The role of positive academic emotions in influencing learning was further reinforced by their indirect effects on deep learning strategies, aligning with previous research demonstrating that positive emotions enhance deeper engagement with learning materials (Zahid, 2014). In contrast, negative academic emotions exhibited minimal indirect effects on deep learning strategies, suggesting that their impact is primarily exerted through direct pathways rather than through other variables. This implies that while negative emotions directly undermine the use of learning strategies and comprehension, they do not significantly affect other factors that contribute to reading achievement through strategy use.

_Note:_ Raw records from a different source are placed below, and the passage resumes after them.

-- ==== Sys2Proof/Laws/Decoders.lean ====
section
/-! SUPPORT. The laws of soft decoding: a header whose soft bits say its message bits alone decodes to it whatever the ties (09 R220), and a
codeword of which one bit at most is known keeps its values (09 R229). -/
namespace Sys2Proof.Machine

/-- Soft bits of a Golay half that carry its message bits alone: they have one likeliest word, whatever the ties. -/
def sysSoft (h : Nat) : List Int := (List.range 12).map (fun i => if testB h i then -31 else 31) ++ List.replicate 12 0

/-- Soft bits of 0 add nothing. -/
theorem foldl_zeros (n : Nat) : ∀ (bs : List Bool) (a : Int), (List.zipWith (fun x b => if b then -x else x) (List.replicate n (0 : Int)) bs).foldl (fun a x => a + x) a = a := by
  induction n with
  | zero => exact fun _ _ => rfl
  | succ n ih => intro bs a; cases bs with
    | nil => rfl
    | cons b bs => cases b <;> simpa [List.replicate_succ] using ih bs a

/-- A word agrees with them by its message bits. -/
theorem sysSoft_score (h m : Nat) : agreement (sysSoft h) (golayWord m) = ((List.range 12).map (fun i => if testB m i = testB h i then (31 : Int) else -31)).foldl (fun a x => a + x) 0 := by
  rw [agreement, sysSoft, golayWord, List.zipWith_append (by simp), List.foldl_append, foldl_zeros]
  congr 1
  rw [List.zipWith_map, List.zipWith_self]
  exact List.map_congr_left fun i _ => by cases testB m i <;> cases testB h i <;> rfl

/-- Numbers of 12 bits with the same bits are equal. -/
theorem testB_ext {a b : Nat} (ha : a < 4096) (hb : b < 4096) (h : ∀ i < 12, testB a i = testB b i) : a = b := by
  have e : ∀ (n i : Nat), testB n i = n.testBit i := fun n i => by
    rw [Nat.testBit_eq_decide_div_mod_eq]; simp [testB, Nat.shiftRight_eq_div_pow, beq_eq_decide]
  apply Nat.eq_of_testBit_eq
  intro i
  by_cases hi : i < 12
  · rw [← e, ← e]; exact h i hi
  · have hp : (4096 : Nat) ≤ 2 ^ i := Nat.pow_le_pow_right (n := 2) (by decide) (show 12 ≤ i by omega)
    rw [Nat.testBit_lt_two_pow (Nat.lt_of_lt_of_le ha hp), Nat.testBit_lt_two_pow (Nat.lt_of_lt_of_le hb hp)]

/-- They decode to their word. -/
theorem sysSoft_best (tie h : Nat) (hh : h < 4096) : golayDecode tie (sysSoft h) = h := by
  let t := fun m i => if testB m i = testB h i then (31 : Int) else -31
  have ht : ∀ m i, t m i ≤ 31 ∧ (t m i = 31 → testB m i = testB h i) := fun m i => by simp only [t]; split <;> simp_all
  have hs : ∀ m, agreement (sysSoft h) (golayWord m) ≤ 372 ∧ (agreement (sysSoft h) (golayWord m) = 372 → ∀ i < 12, testB m i = testB h i) := by
    intro m
    have e : agreement (sysSoft h) (golayWord m) = ((List.range 12).map (t m)).foldl (fun a x => a + x) 0 := sysSoft_score h m
    simp [List.range_succ] at e
    have := ht m 0; have := ht m 1; have := ht m 2; have := ht m 3; have := ht m 4; have := ht m 5
    have := ht m 6; have := ht m 7; have := ht m 8; have := ht m 9; have := ht m 10; have := ht m 11
    refine ⟨by omega, fun e2 i hi => ?_⟩
    have h12 : i = 0 ∨ i = 1 ∨ i = 2 ∨ i = 3 ∨ i = 4 ∨ i = 5 ∨ i = 6 ∨ i = 7 ∨ i = 8 ∨ i = 9 ∨ i = 10 ∨ i = 11 := by omega
    rcases h12 with rfl | rfl | rfl | rfl | rfl | rfl | rfl | rfl | rfl | rfl | rfl | rfl <;> apply (ht m _).2 <;> omega
  have hh2 : agreement (sysSoft h) (golayWord h) = 372 := by rw [sysSoft_score]; simp only [if_true]; rfl
  have hb : bestOf ((List.range 4096).map (fun m => (agreement (sysSoft h) (golayWord m), m))) = [(372, h)] := by
    rw [bestOf, List.filter_map]
    have : (List.range 4096).filter ((fun x : Int × Nat => ((List.range 4096).map (fun m => (agreement (sysSoft h) (golayWord m), m))).all (fun y => decide (y.1 ≤ x.1))) ∘ fun m => (agreement (sysSoft h) (golayWord m), m))
        = (List.range 4096).filter (fun m => m == h) := by
      apply List.filter_congr
      intro m hm
      rw [List.mem_range] at hm
      rw [Bool.eq_iff_iff]
      simp only [Function.comp_apply, List.all_eq_true, List.mem_map, List.mem_range, decide_eq_true_eq, beq_iff_eq]
      constructor
      · intro q
        have r : agreement (sysSoft h) (golayWord h) ≤ agreement (sysSoft h) (golayWord m) := q _ ⟨h, hh, rfl⟩
        rw [hh2] at r
        exact testB_ext hm hh ((hs m).2 (Int.le_antisymm (hs m).1 r))
      · rintro rfl y ⟨k, _, rfl⟩
        simp only [hh2]; exact (hs k).1
    rw [this]
    have h1 : (List.range 4096).filter (fun m => m == h) = [h] := by
      rw [List.filter_beq, List.count_eq_one_of_mem List.nodup_range (List.mem_range.mpr hh)]; rfl
    simp [h1, hh2]
  simp [golayDecode, pickBest, hb, Nat.mod_one]

/-- The soft bits of a header. -/
def hdrSoft (h : Nat) : List Int := sysSoft (h % 4096) ++ sysSoft (h / 4096)

/-- They decode to their header. -/
theorem hdrSoft_decodes (tie h : Nat) (hh : h < 4096 * 4096) (hc : headerSoft (hdrSoft h) = hdrSoft h) : headerDecode tie (hdrSoft h) = h := by
  have hl : ∀ m, (sysSoft m).length = 24 := fun m => by simp [sysSoft]
  rw [headerDecode, hc]
  simp only [hdrSoft]
  rw [List.take_left' (hl _), List.drop_left' (hl _), sysSoft_best _ _ (by omega), sysSoft_best _ _ (by omega)]
  omega

/-- A check of which two bits at least bring nothing says nothing. -/
theorem quiet_message {alpha : Nat} {q : List Int} {k : Nat} (h : (0 : Int) ∈ q.eraseIdx k) : checkMessage alpha q k = 0 := by
  have hf : ∀ (l : List Int) (a : Nat), (0 : Int) ∈ l ∨ a = 0 → l.foldl (fun m x => min m x.natAbs) a = 0 := by
    intro l
    induction l with
    | nil => rintro a (h | h); exacts [absurd h List.not_mem_nil, h]
    | cons x l ih =>
      rintro a (h | h)
      · rcases List.mem_cons.mp h with rfl | h
        · exact ih _ (.inr (by simp))
        · exact ih _ (.inl h)
      · exact ih _ (.inr (by simp [h]))
  simp [checkMessage, hf _ _ (.inl h)]

/-- Such a check changes nothing. -/
theorem quiet_check {alpha : Nat} {ps : List Nat} {n : Nat} {v : List Int} {ms : List (List Int)} (hm : ms.getD n [] = ps.map (fun _ => 0))
    (hq : ∀ k < ps.length, (0 : Int) ∈ (ps.map (fun p => v.getD p 0)).eraseIdx k) : minSumCheck alpha ps n { value := v, msgs := ms } = { value := v, msgs := ms } := by
  have hqq : (List.range ps.length).map (fun k => v.getD (ps.getD k 0) 0 - (ps.map (fun _ => (0 : Int))).getD k 0) = ps.map (fun p => v.getD p 0) := by
    apply List.ext_getElem (by simp)
    intro i h1 h2
    simp at h1 h2 ⊢
    simp [h2]
  have hn : (List.range ps.length).map (checkMessage alpha (ps.map (fun p => v.getD p 0))) = ps.map (fun _ => 0) := by
    apply List.ext_getElem (by simp)
    intro i h1 h2
    simp at h1 ⊢
    exact quiet_message (hq i h1)
  simp only [minSumCheck, hm, hqq, hn, MinSum.mk.injEq]
  constructor
  · have : ∀ l : List Nat, (∀ k ∈ l, k < ps.length) → l.foldl (fun w k => w.set (ps.getD k 0) ((ps.map (fun p => v.getD p 0)).getD k 0 + (ps.map (fun _ => (0 : Int))).getD k 0)) v = v := by
      intro l
      induction l with
      | nil => exact fun _ => rfl
      | cons k l ih =>
        intro h
        have hk := h k (by simp)
        have e : v.set (ps.getD k 0) ((ps.map (fun p => v.getD p 0)).getD k 0 + (ps.map (fun _ => (0 : Int))).getD k 0) = v := by
          simp [hk]
          apply List.ext_getElem (by simp)
          intro i h1 h2
          simp [List.getElem_set]
          rintro rfl
          simp at h1; simp [h1]
        rw [List.foldl_cons, e]
        exact ih (fun x hx => h x (List.mem_cons_of_mem _ hx))
    exact this _ (fun k hk => List.mem_range.mp hk)
  · apply List.ext_getElem (by simp)
    intro i h1 h2
    rw [List.getElem_set]
    split
    · rename_i h; subst h; rw [← hm]; simp at h1; simp [h1]
    · rfl

/-- The values of a codeword of which nothing is known, or its first bit alone. -/
def quietStart (l : List Int) : MinSum := { value := codewordStart 0 0 l, msgs := (List.range 256).map (fun i => (checkBits 0 (i / 32) (i % 32)).map (fun _ => 0)) }

/-- The values such a codeword starts with. -/
theorem start_at {l : List Int} (hl : l.length ≤ 1) (p : Nat) : (codewordStart 0 0 l).getD p 0 = if p = 0 then llrOf l 0 else 0 := by
  have hz : ∀ i, i ≠ 0 → llrOf l i = 0 := fun i hi => by
    rw [llrOf, List.getD_eq_getElem?_getD, List.getElem?_eq_none (by omega)]; rfl
  rw [List.getD_eq_getElem?_getD]
  simp only [codewordStart, codeK, codeN, if_true, List.replicate_zero, List.append_nil, List.getElem?_append, List.length_map, List.length_range, List.getElem?_map]
  by_cases h0 : p = 0
  · subst h0; rfl
  · rw [if_neg h0]
    by_cases h1 : p < 256
    · simp [h1, hz p h0]
    · by_cases h2 : p - 256 < 256
      · simp [h1, h2, hz (256 + (p - 256)) (by omega)]
      · simp [h1, h2]

/-- The checks of the shortest code: each has two bits at least besides the first of the codeword. -/
theorem checks_wide : (List.range 256).all (fun n => (List.range (checkBits 0 (n / 32) (n % 32)).length).all (fun k =>
    ((checkBits 0 (n / 32) (n % 32)).eraseIdx k).any (fun p => p != 0))) = true := by decide +kernel

/-- One iteration leaves such a codeword as it is: its decoding is good when its checks are satisfied as they stand. -/
theorem quiet_decode {l : List Int} (hl : l.length ≤ 1) : (ldpcDecode 0 0 0 l).ok = (unsatisfied 0 (codewordStart 0 0 l) == 0) := by
  have hi : minSumIter 0 1 (quietStart l) = quietStart l := by
    rw [minSumIter]
    have : ∀ ns : List Nat, (∀ n ∈ ns, n < 256) → ns.foldl (fun d n => minSumCheck 1 (checkBits 0 (n / codeZ 0) (n % codeZ 0)) n d) (quietStart l) = quietStart l := by
      intro ns
      induction ns with
      | nil => exact fun _ => rfl
      | cons n ns ih =>
        intro h
        have hn := h n (by simp)
        rw [List.foldl_cons, show minSumCheck 1 (checkBits 0 (n / codeZ 0) (n % codeZ 0)) n (quietStart l) = quietStart l from ?_]
        · exact ih (fun x hx => h x (List.mem_cons_of_mem _ hx))
        · apply quiet_check
          · simp [hn, codeZ]
          · intro k hk
            have hw := List.all_eq_true.mp (List.all_eq_true.mp checks_wide n (List.mem_range.mpr hn)) k (List.mem_range.mpr hk)
            obtain ⟨p, hp, hp0⟩ := List.any_eq_true.mp hw
            rw [List.eraseIdx_map, List.mem_map]
            exact ⟨p, hp, by rw [start_at hl, if_neg (by simpa using hp0)]⟩
    exact this _ (fun n hn => List.mem_range.mp hn)
  show (minSumRun 0 1 0 false 1 0 257 0 (quietStart l)).ok = _
  rw [minSumRun]
  simp only [hi, Bool.false_eq_true, false_and, if_false, minSumRun]
  rfl

/-- The checks that its first bit leaves unsatisfied. -/
theorem unsatisfied_start {l : List Int} (hl : l.length ≤ 1) : unsatisfied 0 (codewordStart 0 0 l) = ((List.range 256).filter (fun n =>
    ((checkBits 0 (n / 32) (n % 32)).filter (fun p => hardBit (if p = 0 then llrOf l 0 else 0))).length % 2 == 1)).length := by
  simp only [unsatisfied, start_at hl]; rfl

end Sys2Proof.Machine
end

4.5. Summary and Limitations

In summary, reading comprehension was indirectly influenced by both schools as a caring community and learning climate and by intrinsic reading motivation, emphasizing the varied pathways through which environmental and psychological factors contribute to reading development. Specifically, a positive school climate enhances comprehension by fostering positive academic emotions and intrinsic motivation. These findings are consistent with previous research suggesting that student engagement and emotional experiences play a crucial role in linking school climate to academic success (W. Wang et al., 2014).
Conversely, reading comprehension was negatively affected by negative academic emotions, indicating that negative emotions may weaken comprehension through complex interactions with other variables. This aligns with prior studies showing that extrinsically motivated students often prioritize performance-oriented goals over deep learning, which can result in poorer comprehension outcomes (Goddard et al., 2000).
While this study offers valuable insights, it is not without limitations. First, the reliance on self-report questionnaires may introduce response bias. To enhance the validity of the findings, future research should incorporate objective measures of reading comprehension, such as standardized assessments or other updated techniques. Second, this study was conducted in a limited number of schools within a specific educational context in Greece, which may restrict its applicability to other cultural settings. Conducting cross-cultural comparisons could provide a broader understanding of how school climate, emotions, and motivation interact across diverse educational systems.
Additionally, longitudinal studies are necessary to explore causal relationships among the identified variables. Future research should also investigate the impact of digital learning tools and artificial intelligence on reading motivation and strategy use, considering the growing role of technology in education.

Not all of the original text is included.